There is also a question about how likely the vaccinated are to transmit to others if they are infected with Delta. In May the C.D.C. stopped tracking breakthrough cases unless people became hospitalized. That was a mistake. Its explanation was that such cases were rare, and they may well have been when the decision was made. Delta is a reminder that the reason for surveillance is to be able to quickly notice changes in an outbreak.

Since Delta came onto the scene, I’ve acquired a pile of anecdotes from social media and a few examples from countries, like Singapore, that are doing a better job of tracing such cases that indicate vaccinated people are sometimes transmitting the virus. In comparison, I had hardly heard of any such examples from the Alpha variant, and studies did not indicate it could evade immunity in a substantive way. We also know that Delta has a higher viral load and infected people start shedding viral particles much earlier, so it makes sense why all this is happening.

Shouldn’t we have better evidence, though, so we can have better guidance, especially for those who live with unvaccinated children or have immunocompromised family members?

We need OSHA to step up with better workplace rules.

Given the ongoing nature of the threat and many remaining unknowns, the Occupational Safety and Health Administration should provide rules for rapid testing in workplaces, paid sick leave and, as appropriate, high-filtration masks and even ventilation standards.

I know we heard the phrase that it’s all become a “pandemic of the unvaccinated.” This has truth to it: the highest risk is for the unvaccinated, but just the children under 12 who are ineligible for any vaccine in this country is about 50 million.

Meanwhile, schools will open in the coming weeks, and yet so much remains unclear and confusing about protecting younger children until they can get vaccinated. Even if they seem to be largely spared from severe outcomes of Covid-19, they are not invulnerable. Plus, they can bring the infection home.

The CDC and the American Academy of Pediatrics now have contradictory recommendations about masking in schools, and some states are banning mask mandates. Ventilation, essential to limiting spread, is in the recommendations but implementation remains haphazard and hard to parse.

How is a parent supposed to navigate this situation?

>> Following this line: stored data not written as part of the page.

/-- R194 step 3, R196: D.STEP's pass at the end of the stream. -/
theorem dStep_end (i : Inv s) (hp : s.ph = .dec0 ∨ s.ph = .dec1) (hl : (pendingBits s).length < dWidth s) :
    ∃ b, dStep s = .done Response.finished { s with ph := .done, up := b, src := [], upEos := true } ∧
      BufClean b ∧ bitsOf b.cnt b.acc = pendingBits s ∧
      Inv { s with ph := .done, up := b, src := [], upEos := true } := by
  have d := i.dec hp
  obtain ⟨hw1, hw2⟩ := dWidth_range i hp
  obtain ⟨b, he, hcl, hbits⟩ := upRead_eos (s := s) ⟨by omega, hw2⟩ i.unpacker.2 hl
  have hcnt : b.cnt = (pendingBits s).length := by
    have := congrArg List.length hbits
    simpa using this
  refine ⟨b, by simp [dStep, he], hcl, hbits, ?_⟩
  have := i.withDecompression hp (ph := .done) (by tauto) (old := s.old) (n := s.decNext) (rd := s.rd) (up := b) [] s.snk true
    ⟨by simp only [Config.maxW] at hw2; omega, hcl⟩ i.oldLength ⟨i.decRange.1, d.counter.2⟩ d.counter.1.symm i.entries (by simp)
  exact this

/-- R92, R221: what the header's checks accept. -/
theorem headerFields_some {c : Config} {h : List Byte} {v : Bool} {fb : Nat} (he : headerFields c h = some (v, fb)) :
    9 ≤ fb ∧ fb ≤ c.maxBits := by
  match h, he with
  | [h0, h1, h2, h3, h4], he =>
    simp only [headerFields] at he
    split at he
    · cases he
    · split at he
      · cases he
      · rename_i hn
        simp only [Option.some.injEq, Prod.mk.injEq] at he
        simp only [minBits] at hn
        omega

/-- R190: D.START refuses the header, with the bytes pulled consumed, or opens a session. -/
theorem dStart_cases (s : State) :
    dStart s = .raised .invalidHeader { s with src := s.src.drop 5 } ∨
    ∃ v fb, 5 ≤ s.src.length ∧ headerFields s.config (s.src.take 5) = some (v, fb) ∧
      dStart s = .done () { s with
        cfgVar := v, cfgBits := fb, rd := alphabet, up := BitBuf.empty, upEos := false, old := [], decNext := 256
        ph := .dec0, src := s.src.drop 5 } := by
  by_cases h5 : 5 ≤ s.src.length
  · cases hf : headerFields s.config (s.src.take 5) with
    | none => exact .inl (by simp [dStart, srcPullMany_eq, h5, hf])
    | some p => exact .inr ⟨p.1, p.2, h5, rfl, by simp [dStart, srcPullMany_eq, h5, hf, rdInit, upClear]⟩
  · exact .inl (by simp [dStart, srcPullMany_eq, h5])

theorem alphabet_length : alphabet.length = 256 := by simp [alphabet]

/-- A decompression session just opened is sound (R199). -/
theorem Inv.dStarted (i : Inv s) (h : s.ph = .idle ∨ s.ph = .done) {v : Bool} {fb : Nat} (hfb : 9 ≤ fb ∧ fb ≤ s.config.maxBits)
    (src : List Byte) :
    Inv { s with cfgVar := v, cfgBits := fb, rd := alphabet, up := BitBuf.empty, upEos := false, old := [], decNext := 256
                 ph := .dec0, src := src } := by
  have hmem : ∀ p ∈ alphabet, p.length = 1 := by
    intro p hp
    obtain ⟨j, _, rfl⟩ := List.mem_map.1 hp
    rfl
  have hpos : 256 ≤ 2 ^ s.config.maxBits := i.encRange.1.trans i.encRange.2
  refine ⟨i.config, ?_, hfb, i.prefixLength, i.encRange, by simp, ⟨le_refl _, hpos⟩, i.packer,
    ⟨Nat.zero_le _, Nat.one_pos⟩, i.trie, i.arena, ?_, ?_, ?_, fun _ => ⟨⟨?_, ?_⟩, fun _ => rfl, by simp, ?_, ?_, by simp, Nat.zero_le _⟩⟩
  · have := i.cause
    rcases h with h | h <;> rw [h] at this <;> simpa using this
  · simp only [rdLen, alphabet_length, Config.rdSize]; exact hpos
  · intro p hp
    rw [hmem p hp]
    exact ⟨le_refl _, by simp only [Config.phraseMax]; omega⟩
  · intro hc
    simp at hc
  · simp [rdLen, alphabet_length]
  · have : 2 ^ 9 ≤ 2 ^ fb := Nat.pow_le_pow_right (by omega) hfb.1
    simp only [cap]
    omega
  · simp only
    rw [List.take_of_length_le (by rw [alphabet_length])]
  · intro p hp
    rw [hmem p hp]

/-- What a decompression session may have changed: its own registers, the phase, and the streams, `src` shorter by bytes off
its front and `snk` longer at its end (R61 to R63). -/
structure Advanced (s t : State) : Prop where
  rest : t = { s with
    ph := t.ph, rd := t.rd, up := t.up, upEos := t.upEos, old := t.old, decNext := t.decNext, src := t.src, snk := t.snk }
  src : t.src <:+ s.src
  snk : s.snk <+: t.snk

theorem Advanced.refl (s : State) : Advanced s s := ⟨rfl, List.suffix_refl _, List.prefix_refl _⟩

theorem Advanced.trans {s t u : State} (h : Advanced s t) (h' : Advanced t u) : Advanced s u := by
  refine ⟨?_, h'.src.trans h.src, h.snk.trans h'.snk⟩
  rw [h'.rest, h.rest]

The piece itself has a bunch of recommendations on schools, masks, vaccine mandates. But in some sense, what we need most is strong and unified leadership that helps people navigate this phase. The exact implementation could vary, but we need a better road map than what we have.

As I wrote, the acute phase of this pandemic is far from over. It’s a shame to let our dyfunction hobble us so badly when millions around the world dying for lack of access to vaccines that we have so much of that they are expiring on the shelf.